| Exercise brief |
Reproduce, from the lines below, exactly the stretch that begins at the line containing "(.csrw (decCCW w))" and ends at the line containing "VSHL (R137). -/", both included.

....

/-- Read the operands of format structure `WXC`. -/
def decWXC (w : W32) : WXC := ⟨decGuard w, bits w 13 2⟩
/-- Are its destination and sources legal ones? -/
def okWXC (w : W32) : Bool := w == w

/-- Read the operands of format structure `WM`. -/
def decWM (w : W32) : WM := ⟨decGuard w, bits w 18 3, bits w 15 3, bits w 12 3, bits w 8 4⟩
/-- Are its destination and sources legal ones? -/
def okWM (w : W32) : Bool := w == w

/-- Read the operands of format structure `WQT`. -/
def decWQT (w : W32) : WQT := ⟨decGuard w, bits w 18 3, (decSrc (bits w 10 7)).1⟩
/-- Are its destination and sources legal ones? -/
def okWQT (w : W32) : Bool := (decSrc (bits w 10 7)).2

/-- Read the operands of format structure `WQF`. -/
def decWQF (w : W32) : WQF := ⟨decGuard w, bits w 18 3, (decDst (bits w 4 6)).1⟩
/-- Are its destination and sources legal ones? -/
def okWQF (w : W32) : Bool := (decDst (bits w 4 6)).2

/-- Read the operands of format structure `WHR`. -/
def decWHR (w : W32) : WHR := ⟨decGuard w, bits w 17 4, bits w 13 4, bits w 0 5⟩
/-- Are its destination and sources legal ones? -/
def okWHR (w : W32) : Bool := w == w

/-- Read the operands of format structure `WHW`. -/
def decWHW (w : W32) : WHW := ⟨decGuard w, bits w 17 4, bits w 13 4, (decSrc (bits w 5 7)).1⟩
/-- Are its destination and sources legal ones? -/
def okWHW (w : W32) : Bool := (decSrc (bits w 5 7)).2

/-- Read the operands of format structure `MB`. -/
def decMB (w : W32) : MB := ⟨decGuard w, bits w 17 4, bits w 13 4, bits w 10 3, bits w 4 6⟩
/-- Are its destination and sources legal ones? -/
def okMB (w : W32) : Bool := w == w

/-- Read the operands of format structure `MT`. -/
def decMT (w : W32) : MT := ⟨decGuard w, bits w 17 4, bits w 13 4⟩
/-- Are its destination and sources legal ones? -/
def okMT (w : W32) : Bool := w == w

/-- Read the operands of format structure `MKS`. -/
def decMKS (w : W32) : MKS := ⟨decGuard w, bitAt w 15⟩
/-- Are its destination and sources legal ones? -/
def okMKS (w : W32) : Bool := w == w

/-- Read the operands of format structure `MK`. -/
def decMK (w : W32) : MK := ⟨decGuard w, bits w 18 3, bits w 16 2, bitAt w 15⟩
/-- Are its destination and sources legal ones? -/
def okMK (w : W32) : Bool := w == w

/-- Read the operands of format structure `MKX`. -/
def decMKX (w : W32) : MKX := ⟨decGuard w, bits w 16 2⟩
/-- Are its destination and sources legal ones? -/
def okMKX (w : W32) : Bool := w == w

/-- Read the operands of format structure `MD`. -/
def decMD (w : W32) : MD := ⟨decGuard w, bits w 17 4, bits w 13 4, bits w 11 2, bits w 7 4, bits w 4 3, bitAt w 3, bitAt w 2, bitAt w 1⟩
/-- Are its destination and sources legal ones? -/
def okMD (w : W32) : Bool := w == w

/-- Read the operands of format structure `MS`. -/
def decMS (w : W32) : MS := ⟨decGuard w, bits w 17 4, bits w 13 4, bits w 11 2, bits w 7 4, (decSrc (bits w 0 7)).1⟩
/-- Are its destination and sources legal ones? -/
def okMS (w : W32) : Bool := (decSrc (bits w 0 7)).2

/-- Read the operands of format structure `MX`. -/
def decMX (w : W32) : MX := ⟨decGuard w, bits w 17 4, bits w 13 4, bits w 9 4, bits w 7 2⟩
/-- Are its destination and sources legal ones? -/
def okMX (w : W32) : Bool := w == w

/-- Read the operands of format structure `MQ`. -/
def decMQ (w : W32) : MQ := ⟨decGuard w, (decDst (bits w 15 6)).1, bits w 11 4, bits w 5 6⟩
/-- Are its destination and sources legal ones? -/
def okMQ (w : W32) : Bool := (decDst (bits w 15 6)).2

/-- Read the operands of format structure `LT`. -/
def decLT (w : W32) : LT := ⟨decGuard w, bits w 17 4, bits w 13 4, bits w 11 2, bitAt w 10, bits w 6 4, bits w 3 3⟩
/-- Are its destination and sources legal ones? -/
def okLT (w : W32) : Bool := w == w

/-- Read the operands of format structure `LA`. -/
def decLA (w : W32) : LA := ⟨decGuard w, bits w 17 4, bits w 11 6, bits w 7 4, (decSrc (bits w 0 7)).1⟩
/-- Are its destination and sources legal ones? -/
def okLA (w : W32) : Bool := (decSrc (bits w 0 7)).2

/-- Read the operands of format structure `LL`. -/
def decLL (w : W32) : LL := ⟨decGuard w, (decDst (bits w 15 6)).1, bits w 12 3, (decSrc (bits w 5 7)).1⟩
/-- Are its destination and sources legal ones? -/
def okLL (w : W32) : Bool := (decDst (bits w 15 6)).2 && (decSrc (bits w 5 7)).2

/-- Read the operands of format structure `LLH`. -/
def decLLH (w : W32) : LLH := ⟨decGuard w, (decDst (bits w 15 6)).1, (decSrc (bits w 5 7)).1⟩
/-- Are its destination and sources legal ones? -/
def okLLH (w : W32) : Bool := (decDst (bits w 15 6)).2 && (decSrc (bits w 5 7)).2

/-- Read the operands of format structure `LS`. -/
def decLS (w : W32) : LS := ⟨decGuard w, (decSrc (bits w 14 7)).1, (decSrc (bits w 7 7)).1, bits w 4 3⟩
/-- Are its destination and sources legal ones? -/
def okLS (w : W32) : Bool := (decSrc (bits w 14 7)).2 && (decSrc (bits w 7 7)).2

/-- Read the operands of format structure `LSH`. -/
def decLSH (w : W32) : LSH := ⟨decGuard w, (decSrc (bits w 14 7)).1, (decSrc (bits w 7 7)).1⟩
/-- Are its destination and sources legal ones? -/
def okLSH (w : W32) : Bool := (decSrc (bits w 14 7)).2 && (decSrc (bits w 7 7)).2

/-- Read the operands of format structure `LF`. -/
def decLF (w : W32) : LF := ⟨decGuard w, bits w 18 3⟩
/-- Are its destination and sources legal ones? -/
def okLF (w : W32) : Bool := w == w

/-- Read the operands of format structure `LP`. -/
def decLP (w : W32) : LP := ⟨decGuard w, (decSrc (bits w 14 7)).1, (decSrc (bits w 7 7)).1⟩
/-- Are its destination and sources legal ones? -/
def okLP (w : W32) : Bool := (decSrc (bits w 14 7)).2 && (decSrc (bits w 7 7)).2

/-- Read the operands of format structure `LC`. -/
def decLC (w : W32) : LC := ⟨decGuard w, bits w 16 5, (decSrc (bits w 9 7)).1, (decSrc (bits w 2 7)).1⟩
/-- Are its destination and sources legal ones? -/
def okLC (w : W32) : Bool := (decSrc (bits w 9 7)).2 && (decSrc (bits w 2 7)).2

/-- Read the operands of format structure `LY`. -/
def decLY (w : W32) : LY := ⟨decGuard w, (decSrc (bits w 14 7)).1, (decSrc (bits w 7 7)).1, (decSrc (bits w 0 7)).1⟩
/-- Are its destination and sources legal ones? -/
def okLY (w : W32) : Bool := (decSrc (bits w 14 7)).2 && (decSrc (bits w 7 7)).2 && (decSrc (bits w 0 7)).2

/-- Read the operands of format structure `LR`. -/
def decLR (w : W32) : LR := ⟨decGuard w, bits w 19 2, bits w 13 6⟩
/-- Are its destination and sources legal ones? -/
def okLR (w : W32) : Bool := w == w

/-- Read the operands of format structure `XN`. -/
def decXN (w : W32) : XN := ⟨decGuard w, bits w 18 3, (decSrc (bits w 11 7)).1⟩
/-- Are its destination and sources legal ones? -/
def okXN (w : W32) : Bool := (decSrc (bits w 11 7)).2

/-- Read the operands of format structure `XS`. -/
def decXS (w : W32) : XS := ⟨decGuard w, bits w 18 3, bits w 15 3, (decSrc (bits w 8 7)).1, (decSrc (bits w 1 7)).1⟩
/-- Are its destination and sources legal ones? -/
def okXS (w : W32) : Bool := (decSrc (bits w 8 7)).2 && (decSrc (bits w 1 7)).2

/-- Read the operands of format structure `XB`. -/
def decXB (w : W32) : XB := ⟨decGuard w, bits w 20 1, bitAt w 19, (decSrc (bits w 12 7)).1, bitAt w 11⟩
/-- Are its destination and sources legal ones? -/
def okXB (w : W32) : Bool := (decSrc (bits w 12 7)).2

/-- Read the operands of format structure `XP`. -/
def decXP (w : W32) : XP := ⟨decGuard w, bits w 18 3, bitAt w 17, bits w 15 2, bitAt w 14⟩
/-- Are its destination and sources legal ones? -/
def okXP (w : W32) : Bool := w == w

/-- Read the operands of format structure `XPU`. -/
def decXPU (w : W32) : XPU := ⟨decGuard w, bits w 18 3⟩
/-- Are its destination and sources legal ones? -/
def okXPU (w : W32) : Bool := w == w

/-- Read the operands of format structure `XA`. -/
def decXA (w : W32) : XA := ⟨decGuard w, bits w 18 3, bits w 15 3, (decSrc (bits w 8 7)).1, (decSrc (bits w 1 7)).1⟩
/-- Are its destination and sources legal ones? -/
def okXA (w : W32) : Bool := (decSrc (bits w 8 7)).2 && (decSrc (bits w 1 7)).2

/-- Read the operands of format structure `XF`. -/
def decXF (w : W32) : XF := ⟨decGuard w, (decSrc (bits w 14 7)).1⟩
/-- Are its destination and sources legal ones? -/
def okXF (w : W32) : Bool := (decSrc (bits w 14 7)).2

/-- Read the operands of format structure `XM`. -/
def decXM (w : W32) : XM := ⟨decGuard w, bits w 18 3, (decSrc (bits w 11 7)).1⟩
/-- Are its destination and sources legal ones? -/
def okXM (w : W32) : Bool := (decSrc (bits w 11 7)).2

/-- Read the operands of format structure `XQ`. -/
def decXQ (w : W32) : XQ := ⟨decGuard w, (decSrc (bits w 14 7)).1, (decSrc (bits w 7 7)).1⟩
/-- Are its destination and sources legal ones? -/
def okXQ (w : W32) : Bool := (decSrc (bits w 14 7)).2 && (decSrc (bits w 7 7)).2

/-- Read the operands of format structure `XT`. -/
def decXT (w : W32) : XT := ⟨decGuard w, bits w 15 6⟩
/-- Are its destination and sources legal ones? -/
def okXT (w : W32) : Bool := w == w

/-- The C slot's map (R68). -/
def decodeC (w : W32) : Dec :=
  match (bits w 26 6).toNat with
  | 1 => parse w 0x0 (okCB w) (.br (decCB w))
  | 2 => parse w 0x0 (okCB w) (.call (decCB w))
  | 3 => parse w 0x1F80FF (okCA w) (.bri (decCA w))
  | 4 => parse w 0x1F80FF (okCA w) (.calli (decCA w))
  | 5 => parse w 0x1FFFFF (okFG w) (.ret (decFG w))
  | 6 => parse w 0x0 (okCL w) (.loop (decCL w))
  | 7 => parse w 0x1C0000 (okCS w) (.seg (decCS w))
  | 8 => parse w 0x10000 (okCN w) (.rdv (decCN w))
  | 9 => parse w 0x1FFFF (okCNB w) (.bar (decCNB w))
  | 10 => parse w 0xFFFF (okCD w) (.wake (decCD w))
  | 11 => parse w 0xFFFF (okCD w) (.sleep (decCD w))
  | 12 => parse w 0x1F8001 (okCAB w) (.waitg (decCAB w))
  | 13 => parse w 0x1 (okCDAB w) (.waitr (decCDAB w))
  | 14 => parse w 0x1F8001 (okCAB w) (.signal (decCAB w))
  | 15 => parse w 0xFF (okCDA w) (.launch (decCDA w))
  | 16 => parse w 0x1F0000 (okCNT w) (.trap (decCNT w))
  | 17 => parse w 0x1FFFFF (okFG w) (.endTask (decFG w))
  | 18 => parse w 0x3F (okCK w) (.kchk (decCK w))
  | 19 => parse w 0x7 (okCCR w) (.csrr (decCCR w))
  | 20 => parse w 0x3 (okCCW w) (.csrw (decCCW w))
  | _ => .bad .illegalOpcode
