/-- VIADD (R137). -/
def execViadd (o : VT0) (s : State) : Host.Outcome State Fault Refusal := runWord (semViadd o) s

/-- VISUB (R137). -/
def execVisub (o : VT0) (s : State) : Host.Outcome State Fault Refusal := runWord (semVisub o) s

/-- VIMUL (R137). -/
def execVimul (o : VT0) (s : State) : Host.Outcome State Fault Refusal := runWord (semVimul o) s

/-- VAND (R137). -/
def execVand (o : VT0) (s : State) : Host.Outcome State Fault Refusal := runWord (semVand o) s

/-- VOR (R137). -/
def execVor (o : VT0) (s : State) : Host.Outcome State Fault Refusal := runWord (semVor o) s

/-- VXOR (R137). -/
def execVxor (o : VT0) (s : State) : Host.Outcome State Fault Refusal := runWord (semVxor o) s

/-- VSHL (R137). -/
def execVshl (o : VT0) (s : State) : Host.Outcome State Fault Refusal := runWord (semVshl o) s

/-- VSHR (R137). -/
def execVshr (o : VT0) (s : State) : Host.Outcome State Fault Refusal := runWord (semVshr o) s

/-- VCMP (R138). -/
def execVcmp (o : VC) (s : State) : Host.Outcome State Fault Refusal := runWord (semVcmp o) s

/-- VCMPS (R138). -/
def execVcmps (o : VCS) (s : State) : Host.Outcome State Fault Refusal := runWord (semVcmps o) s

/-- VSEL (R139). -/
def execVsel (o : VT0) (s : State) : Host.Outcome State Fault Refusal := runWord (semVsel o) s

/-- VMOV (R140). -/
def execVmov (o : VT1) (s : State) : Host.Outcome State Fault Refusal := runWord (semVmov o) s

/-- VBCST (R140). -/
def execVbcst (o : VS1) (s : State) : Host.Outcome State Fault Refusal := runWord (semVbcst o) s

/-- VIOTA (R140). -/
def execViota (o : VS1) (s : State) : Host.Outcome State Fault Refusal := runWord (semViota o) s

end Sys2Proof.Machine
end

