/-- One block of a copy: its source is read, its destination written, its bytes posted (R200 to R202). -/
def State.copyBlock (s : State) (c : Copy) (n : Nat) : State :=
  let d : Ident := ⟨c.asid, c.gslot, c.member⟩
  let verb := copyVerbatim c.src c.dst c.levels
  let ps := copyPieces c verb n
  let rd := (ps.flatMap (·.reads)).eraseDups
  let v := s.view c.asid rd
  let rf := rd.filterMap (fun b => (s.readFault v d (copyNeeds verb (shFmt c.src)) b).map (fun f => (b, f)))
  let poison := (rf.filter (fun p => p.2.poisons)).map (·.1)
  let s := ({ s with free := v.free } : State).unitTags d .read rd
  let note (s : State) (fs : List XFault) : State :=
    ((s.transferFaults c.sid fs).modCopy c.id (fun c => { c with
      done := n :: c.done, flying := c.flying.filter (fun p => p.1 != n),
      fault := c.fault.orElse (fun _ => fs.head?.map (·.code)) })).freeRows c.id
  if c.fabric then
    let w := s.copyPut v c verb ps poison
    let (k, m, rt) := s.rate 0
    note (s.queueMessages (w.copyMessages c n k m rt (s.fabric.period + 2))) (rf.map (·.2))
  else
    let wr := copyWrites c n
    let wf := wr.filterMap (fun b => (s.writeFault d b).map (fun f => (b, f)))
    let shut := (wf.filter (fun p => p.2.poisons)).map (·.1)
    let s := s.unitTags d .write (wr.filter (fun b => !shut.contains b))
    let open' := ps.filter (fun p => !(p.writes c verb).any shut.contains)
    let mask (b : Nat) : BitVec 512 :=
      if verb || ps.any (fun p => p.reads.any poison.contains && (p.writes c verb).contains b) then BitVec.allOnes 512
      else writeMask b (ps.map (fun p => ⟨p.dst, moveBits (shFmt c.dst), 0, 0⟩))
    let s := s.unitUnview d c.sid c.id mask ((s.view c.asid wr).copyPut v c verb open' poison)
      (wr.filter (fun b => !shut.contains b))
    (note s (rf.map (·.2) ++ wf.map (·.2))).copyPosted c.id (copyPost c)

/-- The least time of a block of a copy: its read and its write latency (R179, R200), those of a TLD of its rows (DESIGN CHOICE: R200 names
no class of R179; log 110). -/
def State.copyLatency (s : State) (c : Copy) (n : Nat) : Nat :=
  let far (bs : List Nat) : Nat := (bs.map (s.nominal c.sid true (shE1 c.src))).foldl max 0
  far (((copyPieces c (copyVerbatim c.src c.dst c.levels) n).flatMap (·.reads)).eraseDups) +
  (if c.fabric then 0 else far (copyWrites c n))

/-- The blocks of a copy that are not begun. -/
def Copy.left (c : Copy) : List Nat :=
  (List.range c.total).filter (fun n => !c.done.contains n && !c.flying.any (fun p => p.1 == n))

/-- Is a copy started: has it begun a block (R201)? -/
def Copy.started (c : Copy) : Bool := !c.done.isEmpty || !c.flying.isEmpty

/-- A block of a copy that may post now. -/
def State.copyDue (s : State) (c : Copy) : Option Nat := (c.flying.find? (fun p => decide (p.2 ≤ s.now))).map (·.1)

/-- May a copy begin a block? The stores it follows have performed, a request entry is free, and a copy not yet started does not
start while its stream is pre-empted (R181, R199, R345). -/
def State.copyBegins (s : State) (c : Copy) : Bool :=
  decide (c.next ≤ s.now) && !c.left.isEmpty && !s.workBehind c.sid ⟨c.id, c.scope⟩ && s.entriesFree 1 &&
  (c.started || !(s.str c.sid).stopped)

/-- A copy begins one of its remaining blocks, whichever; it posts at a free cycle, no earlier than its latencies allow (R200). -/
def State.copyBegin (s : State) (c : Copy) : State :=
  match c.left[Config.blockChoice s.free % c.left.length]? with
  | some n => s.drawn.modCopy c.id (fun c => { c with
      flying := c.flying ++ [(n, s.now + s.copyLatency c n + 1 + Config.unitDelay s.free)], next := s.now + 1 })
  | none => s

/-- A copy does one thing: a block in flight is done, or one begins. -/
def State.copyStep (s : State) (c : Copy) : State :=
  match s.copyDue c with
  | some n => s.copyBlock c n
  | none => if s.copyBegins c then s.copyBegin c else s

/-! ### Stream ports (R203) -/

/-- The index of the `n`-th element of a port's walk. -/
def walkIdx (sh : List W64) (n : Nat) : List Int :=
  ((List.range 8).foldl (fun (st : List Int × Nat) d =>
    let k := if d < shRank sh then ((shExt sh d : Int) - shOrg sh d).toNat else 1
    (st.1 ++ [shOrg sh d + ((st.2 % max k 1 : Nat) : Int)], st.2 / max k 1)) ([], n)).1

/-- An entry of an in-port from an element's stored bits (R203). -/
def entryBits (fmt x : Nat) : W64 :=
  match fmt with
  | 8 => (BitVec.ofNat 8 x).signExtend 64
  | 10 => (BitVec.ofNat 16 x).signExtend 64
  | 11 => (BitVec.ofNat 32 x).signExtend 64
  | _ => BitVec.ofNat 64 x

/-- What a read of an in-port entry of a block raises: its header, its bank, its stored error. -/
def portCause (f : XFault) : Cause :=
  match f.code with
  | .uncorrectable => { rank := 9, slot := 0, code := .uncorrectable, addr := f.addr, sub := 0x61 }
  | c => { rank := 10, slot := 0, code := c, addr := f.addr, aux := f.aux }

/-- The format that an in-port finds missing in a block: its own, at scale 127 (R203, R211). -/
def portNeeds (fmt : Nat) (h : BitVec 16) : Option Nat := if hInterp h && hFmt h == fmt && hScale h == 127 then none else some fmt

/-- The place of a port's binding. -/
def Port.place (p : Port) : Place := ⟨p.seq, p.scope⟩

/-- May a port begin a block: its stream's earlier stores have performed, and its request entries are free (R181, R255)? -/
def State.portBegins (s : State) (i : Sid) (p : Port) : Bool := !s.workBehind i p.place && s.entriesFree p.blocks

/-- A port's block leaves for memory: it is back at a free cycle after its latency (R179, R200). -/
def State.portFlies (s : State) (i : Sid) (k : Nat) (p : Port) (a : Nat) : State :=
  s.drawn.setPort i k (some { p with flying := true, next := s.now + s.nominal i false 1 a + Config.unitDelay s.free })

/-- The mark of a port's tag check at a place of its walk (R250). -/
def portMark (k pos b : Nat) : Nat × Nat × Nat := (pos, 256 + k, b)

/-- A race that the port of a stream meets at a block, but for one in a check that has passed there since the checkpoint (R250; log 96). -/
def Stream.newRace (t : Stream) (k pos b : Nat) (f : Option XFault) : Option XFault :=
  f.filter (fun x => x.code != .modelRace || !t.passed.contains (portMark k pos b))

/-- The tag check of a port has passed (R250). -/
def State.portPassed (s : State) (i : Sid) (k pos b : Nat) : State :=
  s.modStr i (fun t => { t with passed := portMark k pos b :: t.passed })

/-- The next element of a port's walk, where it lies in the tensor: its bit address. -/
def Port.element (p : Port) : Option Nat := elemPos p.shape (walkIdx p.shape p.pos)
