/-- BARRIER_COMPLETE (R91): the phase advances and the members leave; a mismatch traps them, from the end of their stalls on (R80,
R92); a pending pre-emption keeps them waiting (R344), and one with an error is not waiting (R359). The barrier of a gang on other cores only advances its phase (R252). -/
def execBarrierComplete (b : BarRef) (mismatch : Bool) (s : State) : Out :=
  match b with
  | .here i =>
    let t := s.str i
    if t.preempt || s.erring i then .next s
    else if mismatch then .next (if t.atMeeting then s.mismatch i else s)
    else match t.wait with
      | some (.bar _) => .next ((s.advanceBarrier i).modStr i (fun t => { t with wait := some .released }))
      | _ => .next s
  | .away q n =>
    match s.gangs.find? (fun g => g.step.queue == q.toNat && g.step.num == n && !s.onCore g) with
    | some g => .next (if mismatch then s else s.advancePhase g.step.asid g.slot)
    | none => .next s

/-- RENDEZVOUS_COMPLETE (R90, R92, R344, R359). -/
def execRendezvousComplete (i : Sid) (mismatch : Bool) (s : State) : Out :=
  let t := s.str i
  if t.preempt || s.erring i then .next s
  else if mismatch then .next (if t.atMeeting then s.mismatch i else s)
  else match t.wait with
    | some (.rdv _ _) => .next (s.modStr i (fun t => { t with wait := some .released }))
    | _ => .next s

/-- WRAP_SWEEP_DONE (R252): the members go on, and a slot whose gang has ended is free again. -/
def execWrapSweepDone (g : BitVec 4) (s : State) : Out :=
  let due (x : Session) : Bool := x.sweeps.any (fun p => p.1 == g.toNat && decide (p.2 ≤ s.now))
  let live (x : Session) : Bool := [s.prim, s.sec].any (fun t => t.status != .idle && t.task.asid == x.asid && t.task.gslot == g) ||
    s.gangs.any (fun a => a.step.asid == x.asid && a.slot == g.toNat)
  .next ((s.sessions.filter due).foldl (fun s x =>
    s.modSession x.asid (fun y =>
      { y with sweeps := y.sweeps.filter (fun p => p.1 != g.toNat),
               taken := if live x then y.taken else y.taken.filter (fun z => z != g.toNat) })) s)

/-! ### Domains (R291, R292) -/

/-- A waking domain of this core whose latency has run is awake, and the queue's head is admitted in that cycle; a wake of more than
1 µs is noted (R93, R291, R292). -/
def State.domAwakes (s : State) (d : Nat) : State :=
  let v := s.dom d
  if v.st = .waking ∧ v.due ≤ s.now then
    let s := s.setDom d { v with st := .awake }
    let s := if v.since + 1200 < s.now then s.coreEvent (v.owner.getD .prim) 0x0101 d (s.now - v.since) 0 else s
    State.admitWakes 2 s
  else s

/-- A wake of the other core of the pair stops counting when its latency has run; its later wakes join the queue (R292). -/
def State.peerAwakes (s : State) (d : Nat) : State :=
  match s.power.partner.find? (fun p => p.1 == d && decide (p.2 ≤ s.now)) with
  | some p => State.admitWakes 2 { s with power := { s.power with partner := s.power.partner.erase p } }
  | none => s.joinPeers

....

| Exercise solution |
  | 20 => parse w 0x3 (okCCW w) (.csrw (decCCW w))
  | _ => .bad .illegalOpcode
/-- VIADD (R137). -/
def execViadd (o : VT0) (s : State) : Host.Outcome State Fault Refusal := runWord (semViadd o) s

/-- VISUB (R137). -/
def execVisub (o : VT0) (s : State) : Host.Outcome State Fault Refusal := runWord (semVisub o) s

/-- VIMUL (R137). -/
def execVimul (o : VT0) (s : State) : Host.Outcome State Fault Refusal := runWord (semVimul o) s

/-- VAND (R137). -/
def execVand (o : VT0) (s : State) : Host.Outcome State Fault Refusal := runWord (semVand o) s

/-- VOR (R137). -/
def execVor (o : VT0) (s : State) : Host.Outcome State Fault Refusal := runWord (semVor o) s

/-- VXOR (R137). -/
def execVxor (o : VT0) (s : State) : Host.Outcome State Fault Refusal := runWord (semVxor o) s

/-- VSHL (R137). -/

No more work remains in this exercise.